In the material below, find the line that contains "(∀ cnd ea, WriteCompletes" and the line that contains "(∀ sz ea n, SourceCompletes (.cmp sz", then write out exactly those two lines and everything between them.

(Beginning of Raw data)

/-- ADDX and SUBX complete (43 R375, R380), on data registers and on predecremented memory: X takes part, and Z is cleared by a
result other than 0 and kept otherwise. The cycles counted are the opaque parameter of log 10. -/
def Obligations.ExtendedArithmeticCompletes : Prop :=
  ∀ (mk : Size → Bool → Reg → Reg → Instr) (f : (n : Nat) → Alu n),
    ((mk = .addx ∧ f = fun _ s d c =>
        (d + s + bitOf _ c.x, flagsAddX s d (d + s + bitOf _ c.x) c)) ∨
      (mk = .subx ∧ f = fun _ s d c =>
        (d - s - bitOf _ c.x, flagsSubX s d (d - s - bitOf _ c.x) c))) →
    (∀ sz y x, RegisterCompletes (mk sz false y x)
      (fun m => (m.setDPart x sz (f sz.bits ((m.dreg y).setWidth sz.bits) ((m.dreg x).setWidth sz.bits) m.ccr).1).setCcr
        (f sz.bits ((m.dreg y).setWidth sz.bits) ((m.dreg x).setWidth sz.bits) m.ccr).2) fun _ => []) ∧
    (∀ (s : State) (sz : Size) (y x : Reg) (ls : Loc) (s1 : State) (v : BitVec sz.bits) (s2 : State) (ld : Loc) (s3 : State)
        (d : BitVec sz.bits) (s4 s5 : State),
      s.ready68k → (s.past 1).locate sz (.pre y) = some (ls, s1) → s1.readAt sz ls = some (v, s2) →
      s2.locate sz (.pre x) = some (ld, s3) → s3.readAt sz ld = some (d, s4) →
      s4.writeAt sz ld (f sz.bits v d s4.m68k.ccr).1 = some s5 →
      exec (mk sz true y x) s = .next ((s5.withCcr (f sz.bits v d s4.m68k.ccr).2).ended68k (mk sz true y x) []))

/-- NEG, NEGX and NOT complete (43 R381, R382, 44 R427). CLR, Scc and MOVE from SR complete (43 R383, 45 R475, 42 R346): the
destination is written and not read. The cycles counted are the opaque parameter of log 10. -/
def Obligations.NegationAndWriteOnlyComplete : Prop :=
  (∀ (sz : Size) (ea : Ea),
    UpdateCompletes (.neg sz ea) sz ea 1 (fun d _ => (0 - d, flagsNeg d (0 - d))) [] ∧
    UpdateCompletes (.negx sz ea) sz ea 1 (fun d m =>
      (0 - d - bitOf _ m.ccr.x, flagsNegX d (0 - d - bitOf _ m.ccr.x) m.ccr)) [] ∧
    UpdateCompletes (.notOp sz ea) sz ea 1 (fun d m => (~~~d, flagsLogic (~~~d) m.ccr)) []) ∧
  ((∀ sz ea, WriteCompletes (.clr sz ea) sz ea (fun _ => 0)
    (fun m => m.setCcr { x := m.ccr.x, n := false, z := true, v := false, c := false }) fun _ => []) ∧
  (∀ cnd ea, WriteCompletes (.scc cnd ea) .b ea (fun m => if m.ccr.holds cnd then 0xFF#8 else 0x00#8) id
    fun _ => []) ∧
  (∀ ea, WriteCompletes (.moveFromSr ea) .w ea M68k.getSr id fun _ => []))

/-- CMP, CMPA, CMPI, CMPM and TST complete (43 R384 to R388): N Z V C are the flags of the comparison, X is kept, no register
that is compared and no byte of memory is written; CMPA compares all 32 bits. The cycles counted are the opaque parameter of log
10. -/
def Obligations.ComparesComplete : Prop :=
  (∀ sz ea n, SourceCompletes (.cmp sz ea n) sz ea 1
    (fun v m => m.setCcr (flagsCmp v ((m.dreg n).setWidth _) ((m.dreg n).setWidth _ - v) m.ccr)) fun _ _ => []) ∧
  (∀ sz ea n, SourceCompletes (.cmpa sz ea n) sz ea 1
    (fun v m => m.setCcr (flagsCmp (v.signExtend 32) (m.areg n) (m.areg n - v.signExtend 32) m.ccr)) fun _ _ => []) ∧
  (∀ sz imm ea, SourceCompletes (.cmpi sz imm ea) sz ea (1 + immWords sz)
    (fun d m => m.setCcr (flagsCmp (imm.setWidth _) d (d - imm.setWidth _) m.ccr)) fun _ _ => []) ∧
  (∀ (s : State) (sz : Size) (y x : Reg) (ls : Loc) (s1 : State) (v : BitVec sz.bits) (s2 : State) (ld : Loc) (s3 : State)
      (d : BitVec sz.bits) (s4 : State),
    s.ready68k → (s.past 1).locate sz (.post y) = some (ls, s1) → s1.readAt sz ls = some (v, s2) →
    s2.locate sz (.post x) = some (ld, s3) → s3.readAt sz ld = some (d, s4) →
    exec (.cmpm sz y x) s = .next ((s4.mapM68k fun m => m.setCcr (flagsCmp v d (d - v) m.ccr)).ended68k (.cmpm sz y x) [])) ∧
  (∀ sz ea, SourceCompletes (.tst sz ea) sz ea 1 (fun v m => m.setCcr (flagsLogic v m.ccr)) fun _ _ => [])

(End of Raw data)

▶ Your response
  (∀ cnd ea, WriteCompletes (.scc cnd ea) .b ea (fun m => if m.ccr.holds cnd then 0xFF#8 else 0x00#8) id
    fun _ => []) ∧
  (∀ ea, WriteCompletes (.moveFromSr ea) .w ea M68k.getSr id fun _ => []))

/-- CMP, CMPA, CMPI, CMPM and TST complete (43 R384 to R388): N Z V C are the flags of the comparison, X is kept, no register
that is compared and no byte of memory is written; CMPA compares all 32 bits. The cycles counted are the opaque parameter of log
10. -/
def Obligations.ComparesComplete : Prop :=
  (∀ sz ea n, SourceCompletes (.cmp sz ea n) sz ea 1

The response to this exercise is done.